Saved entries
-- ==== Sys2Proof/Tests/Slice0.lean ====
section
/-! SUPPORT. Tests: ill-formed commands are refused, worked examples of the spec, and for every statement a state and operands that meet
the hypotheses of each of its clauses. -/

namespace Sys2Proof.Tests
open Sys2Proof.Machine
set_option Elab.async false

/-! Ill-formed commands, one for each check (`Instr.wf`). -/

theorem test_wf_refuses_0 : ([
  .perstNAssert 4,
  .resetDeassert 4 false,
  .permanentFault 6,
  .orbClkWrite false (2 ^ 32),
  .orbLenWrite false (2 ^ 32),
  .calRunStart 64,
  .quietBegin 64,
  .quietEnd 64,
  .calInject 64,
  .calCounterReset 64,
  .calVtdc 64,
  .calMon 64,
  .calScrubBurst 64,
  .calDump 64,
  .calClaspDigest 64,
  .calScopeTrigger 64,
  .exchangeStart 16 0 0,
  .probeReceived 16 0 0 0 0 0,
  .probeReceived 0 256 0 0 0 0,
  .reply2Received 16 0 0,
  .reply2Received 0 256 0,
  .reply3Received 16 0 0 0 0,
  .reply3Received 0 256 0 0 0,
  .probeTimeout 16 0,
  .probeTimeout 0 256,
  .feCtrlWrite false (2 ^ 32),
  .feThrOfsWrite false (2 ^ 32),
  .feChWrite false 16384 0,
  .feChWrite false 0 (2 ^ 32),
  .leadingEdge 16384 0 0 ⟨0, 0⟩,
  .leadingEdge 0 16384 0 ⟨0, 0⟩,
  .leadingEdge 0 0 64 ⟨0, 0⟩,
  .leadingEdge 0 0 0 ⟨512, 0⟩,
  .trailingEdge 16384 0 ⟨0, 0⟩,
  .trailingEdge 0 16384 ⟨0, 0⟩,
  .trailingEdge 0 0 ⟨256, 0⟩,
  .holdoffEnd 16384,
  .overRange 16384,
  .blindEnd 16384,
  .channelRetire 16384,
  .channelSettled 16384,
  .pairIdle 32776,
  .conversionDone 16384,
  .totTimeout 16384,
  .conversionOverrun 32776,
  .vtdcCalStart 32776,
  .vtdcCalDone 32776 0 0,
  .bulkPassResume 32776,
  .vtdcPselWrite false (2 ^ 32),
  .utilEdge 4 0 0 ⟨0, false, 0⟩,
  .utilEdge 0 16384 0 ⟨0, false, 0⟩,
  .utilEdge 0 0 64 ⟨0, false, 0⟩,
  .utilEdge 0 0 0 ⟨512, false, 0⟩,
  .entryExpire 256,
  .retrievalStart 64,
  .galleryWordArrive 256,
  .grantTimeout 256,
  .totalTimeout 64 0,
  .totalTimeout 0 256,
  .arbEvaluationPoint 35] : List Instr).all (fun c => !c.wf) = true := by decide

theorem test_wf_refuses_1 : ([
  .arbWindowEnd 35,
  .canaryBite 35,
  .trigInWord 256,
  .busyMsgReceived 16 false,
  .selfTriggerEval 16384,
  .specRelease 16384,
  .tallyDumpGo false (2 ^ 32),
  .vaultRepairCmd false (2 ^ 32),
  .vaultWindowWrite false 0 3 0,
  .vaultWindowWrite false 0 2 (2 ^ 64),
  .bar2Read 0 3,
  .facetCodingDone 4,
  .frameReceived 16 false [],
  .rxStageAdmit 16,
  .blockLock 16,
  .blockLockLoss 16 0,
  .badControlBlock 16,
  .abortBlock 16 0 0,
  .abortBlock 0 3 0,
  .suspendBlock 16 0,
  .suspendBlock 0 3,
  .resumeBlock 16 0,
  .resumeBlock 0 3,
  .alignReceived 16 0 0 false,
  .alignCadence 16,
  .creditBlock 16 0 0,
  .creditBlock 0 3 0,
  .creditRefresh 16,
  .ackBlock 16 0 0,
  .ackBlock 0 3 0,
  .ackBlock 0 0 (2 ^ 16),
  .nakBlock 16 0 0,
  .nakBlock 0 3 0,
  .nakBlock 0 0 (2 ^ 16),
  .replayTimeout 16 0,
  .replayTimeout 0 3,
  .holdBlock 16 0 false,
  .holdBlock 0 (2 ^ 16) false,
  .sleepBlock 16 0,
  .sleepBlock 0 (2 ^ 16),
  .portWidthWrite false 16 0,
  .portWidthWrite false 0 (2 ^ 32),
  .laneWakeReady 16,
  .eyeMeasure 16 0 0,
  .laneRetrainDone 16 0,
  .eqSlow 16,
  .eqFreeze 16,
  .portCfgWrite false 16 0,
  .portCfgWrite false 0 (2 ^ 32),
  .laneCtrlWrite false 16 0,
  .laneCtrlWrite false 0 (2 ^ 32),
  .trainAttemptTimeout 16 false,
  .portBaseDone 16,
  .switchDone 16,
  .deskewDone 16,
  .loopRequest 16,
  .loopGrant 16,
  .loopRefuse 16,
  .loopEnd 16,
  .vc0MessageRoute 16 []] : List Instr).all (fun c => !c.wf) = true := by decide

theorem test_wf_refuses_2 : ([
  .newChild 16 0 0 0 0 0 0 0,
  .newChild 0 1024 0 0 0 0 0 0,
  .newChild 0 0 0 16 0 0 0 0,
  .newChild 0 0 0 0 0 0 1024 0,
  .assign 16 0 0 0 0 false false 0 0 0,
  .assign 0 1024 0 0 0 false false 0 0 0,
  .assign 0 0 1024 0 0 false false 0 0 0,
  .assign 0 0 0 0 16 false false 0 0 0,
  .assign 0 0 0 0 0 false false 0 1024 0,
  .refuse 16 0 0,
  .refuse 0 16 0,
  .rehomed 16 [],
  .detach 16 [],
  .home 16 false ⟨false, 0, 0⟩,
  .home 0 false ⟨false, 1024, 0⟩,
  .home 0 false ⟨false, 0, 1024⟩,
  .cfgRdMsg 16 0 0 0,
  .cfgRdMsg 0 1024 0 0,
  .cfgWrMsg 16 0 0 0 0,
  .cfgWrMsg 0 1024 0 0 0,
  .cfgWrMsg 0 0 0 0 (2 ^ 32),
  .cfgResp 1024 0 0 0 0,
  .treeDiscoverWrite false (2 ^ 32),
  .witnessReceived 1024 0 0 0,
  .pair 1024 0 0 [],
  .dig 0 8192 0 0 0 0 0,
  .dig 0 0 65536 0 0 0 0,
  .claspKey 1024 0 [] [],
  .ringCfgWrite false 8192 0,
  .ringCfgWrite false 0 (2 ^ 32),
  .hifNudge false (2 ^ 32),
  .badOp 8192,
  .commandTimeout 8192 0,
  .commandTimeout 0 65536,
  .unitDeliver 8192,
  .ringDropTimeout 8192,
  .coalesceTimeout 128,
  .capChunk 16 0 0 0 [],
  .capChunk 0 1024 0 0 [],
  .attestReq 16 0 0 [],
  .attestReq 0 1024 0 [],
  .attestResp 1024 0 [],
  .hello 16 [],
  .proof 16 [],
  .finish 16 [],
  .fail 16,
  .authTimeout 16,
  .authRetry 16,
  .rekeyDue false 1024,
  .oldKeyExpire 16,
  .e2eHello 16 0 [],
  .e2eHello 0 1024 [],
  .e2eProof 16 0 [],
  .e2eProof 0 1024 [],
  .e2eFinish 16 0 [],
  .e2eFinish 0 1024 [],
  .e2eFail 16 0,
  .e2eFail 0 1024,
  .e2eRestart 16,
  .monInjGo false (2 ^ 32)] : List Instr).all (fun c => !c.wf) = true := by decide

### TASK DETAILS
Copy each line of the data above exactly as it appears.

### SOLUTION
-- ==== Sys2Proof/Tests/Slice0.lean ====
section
/-! SUPPORT. Tests: ill-formed commands are refused, worked examples of the spec, and for every statement a state and operands that meet
the hypotheses of each of its clauses. -/

namespace Sys2Proof.Tests
open Sys2Proof.Machine
set_option Elab.async false

/-! Ill-formed commands, one for each check (`Instr.wf`). -/

theorem test_wf_refuses_0 : ([
  .perstNAssert 4,
  .resetDeassert 4 false,
  .permanentFault 6,
  .orbClkWrite false (2 ^ 32),
  .orbLenWrite false (2 ^ 32),
  .calRunStart 64,
  .quietBegin 64,
  .quietEnd 64,
  .calInject 64,
  .calCounterReset 64,
  .calVtdc 64,
  .calMon 64,
  .calScrubBurst 64,
  .calDump 64,
  .calClaspDigest 64,
  .calScopeTrigger 64,
  .exchangeStart 16 0 0,
  .probeReceived 16 0 0 0 0 0,
  .probeReceived 0 256 0 0 0 0,
  .reply2Received 16 0 0,
  .reply2Received 0 256 0,
  .reply3Received 16 0 0 0 0,
  .reply3Received 0 256 0 0 0,
  .probeTimeout 16 0,
  .probeTimeout 0 256,
  .feCtrlWrite false (2 ^ 32),
  .feThrOfsWrite false (2 ^ 32),
  .feChWrite false 16384 0,
  .feChWrite false 0 (2 ^ 32),
  .leadingEdge 16384 0 0 ⟨0, 0⟩,
  .leadingEdge 0 16384 0 ⟨0, 0⟩,
  .leadingEdge 0 0 64 ⟨0, 0⟩,
  .leadingEdge 0 0 0 ⟨512, 0⟩,
  .trailingEdge 16384 0 ⟨0, 0⟩,
  .trailingEdge 0 16384 ⟨0, 0⟩,
  .trailingEdge 0 0 ⟨256, 0⟩,
  .holdoffEnd 16384,
  .overRange 16384,
  .blindEnd 16384,
  .channelRetire 16384,
  .channelSettled 16384,
  .pairIdle 32776,
  .conversionDone 16384,
  .totTimeout 16384,
  .conversionOverrun 32776,
  .vtdcCalStart 32776,
  .vtdcCalDone 32776 0 0,
  .bulkPassResume 32776,
  .vtdcPselWrite false (2 ^ 32),
  .utilEdge 4 0 0 ⟨0, false, 0⟩,
  .utilEdge 0 16384 0 ⟨0, false, 0⟩,
  .utilEdge 0 0 64 ⟨0, false, 0⟩,
  .utilEdge 0 0 0 ⟨512, false, 0⟩,
  .entryExpire 256,
  .retrievalStart 64,
  .galleryWordArrive 256,
  .grantTimeout 256,
  .totalTimeout 64 0,
  .totalTimeout 0 256,
  .arbEvaluationPoint 35] : List Instr).all (fun c => !c.wf) = true := by decide

theorem test_wf_refuses_1 : ([
  .arbWindowEnd 35,
  .canaryBite 35,
  .trigInWord 256,
  .busyMsgReceived 16 false,
  .selfTriggerEval 16384,
  .specRelease 16384,
  .tallyDumpGo false (2 ^ 32),
  .vaultRepairCmd false (2 ^ 32),
  .vaultWindowWrite false 0 3 0,
  .vaultWindowWrite false 0 2 (2 ^ 64),
  .bar2Read 0 3,
  .facetCodingDone 4,
  .frameReceived 16 false [],
  .rxStageAdmit 16,
  .blockLock 16,
  .blockLockLoss 16 0,
  .badControlBlock 16,
  .abortBlock 16 0 0,
  .abortBlock 0 3 0,
  .suspendBlock 16 0,
  .suspendBlock 0 3,
  .resumeBlock 16 0,
  .resumeBlock 0 3,
  .alignReceived 16 0 0 false,
  .alignCadence 16,
  .creditBlock 16 0 0,
  .creditBlock 0 3 0,
  .creditRefresh 16,
  .ackBlock 16 0 0,
  .ackBlock 0 3 0,
  .ackBlock 0 0 (2 ^ 16),
  .nakBlock 16 0 0,
  .nakBlock 0 3 0,
  .nakBlock 0 0 (2 ^ 16),
  .replayTimeout 16 0,
  .replayTimeout 0 3,
  .holdBlock 16 0 false,
  .holdBlock 0 (2 ^ 16) false,
  .sleepBlock 16 0,
  .sleepBlock 0 (2 ^ 16),
  .portWidthWrite false 16 0,
  .portWidthWrite false 0 (2 ^ 32),
  .laneWakeReady 16,
  .eyeMeasure 16 0 0,
  .laneRetrainDone 16 0,
  .eqSlow 16,
  .eqFreeze 16,
  .portCfgWrite false 16 0,
  .portCfgWrite false 0 (2 ^ 32),
  .laneCtrlWrite false 16 0,
  .laneCtrlWrite false 0 (2 ^ 32),
  .trainAttemptTimeout 16 false,
  .portBaseDone 16,
  .switchDone 16,
  .deskewDone 16,
  .loopRequest 16,
  .loopGrant 16,
  .loopRefuse 16,
  .loopEnd 16,
  .vc0MessageRoute 16 []] : List Instr).all (fun c => !c.wf) = true := by decide

theorem test_wf_refuses_2 : ([
  .newChild 16 0 0 0 0 0 0 0,
  .newChild 0 1024 0 0 0 0 0 0,
  .newChild 0 0 0 16 0 0 0 0,
  .newChild 0 0 0 0 0 0 1024 0,
  .assign 16 0 0 0 0 false false 0 0 0,
  .assign 0 1024 0 0 0 false false 0 0 0,
  .assign 0 0 1024 0 0 false false 0 0 0,
  .assign 0 0 0 0 16 false false 0 0 0,
  .assign 0 0 0 0 0 false false 0 1024 0,
  .refuse 16 0 0,
  .refuse 0 16 0,
  .rehomed 16 [],
  .detach 16 [],
  .home 16 false ⟨false, 0, 0⟩,
  .home 0 false ⟨false, 1024, 0⟩,
  .home 0 false ⟨false, 0, 1024⟩,
  .cfgRdMsg 16 0 0 0,
  .cfgRdMsg 0 1024 0 0,
  .cfgWrMsg 16 0 0 0 0,
  .cfgWrMsg 0 1024 0 0 0,
  .cfgWrMsg 0 0 0 0 (2 ^ 32),
  .cfgResp 1024 0 0 0 0,
  .treeDiscoverWrite false (2 ^ 32),
  .witnessReceived 1024 0 0 0,
  .pair 1024 0 0 [],
  .dig 0 8192 0 0 0 0 0,
  .dig 0 0 65536 0 0 0 0,
  .claspKey 1024 0 [] [],
  .ringCfgWrite false 8192 0,
  .ringCfgWrite false 0 (2 ^ 32),
  .hifNudge false (2 ^ 32),
  .badOp 8192,
  .commandTimeout 8192 0,
  .commandTimeout 0 65536,
  .unitDeliver 8192,
  .ringDropTimeout 8192,
  .coalesceTimeout 128,
  .capChunk 16 0 0 0 [],
  .capChunk 0 1024 0 0 [],
  .attestReq 16 0 0 [],
  .attestReq 0 1024 0 [],
  .attestResp 1024 0 [],
  .hello 16 [],
  .proof 16 [],
  .finish 16 [],
  .fail 16,
  .authTimeout 16,
  .authRetry 16,
  .rekeyDue false 1024,
  .oldKeyExpire 16,
  .e2eHello 16 0 [],
  .e2eHello 0 1024 [],
  .e2eProof 16 0 [],
  .e2eProof 0 1024 [],
  .e2eFinish 16 0 [],
  .e2eFinish 0 1024 [],
  .e2eFail 16 0,
  .e2eFail 0 1024,
  .e2eRestart 16,
  .monInjGo false (2 ^ 32)] : List Instr).all (fun c => !c.wf) = true := by decide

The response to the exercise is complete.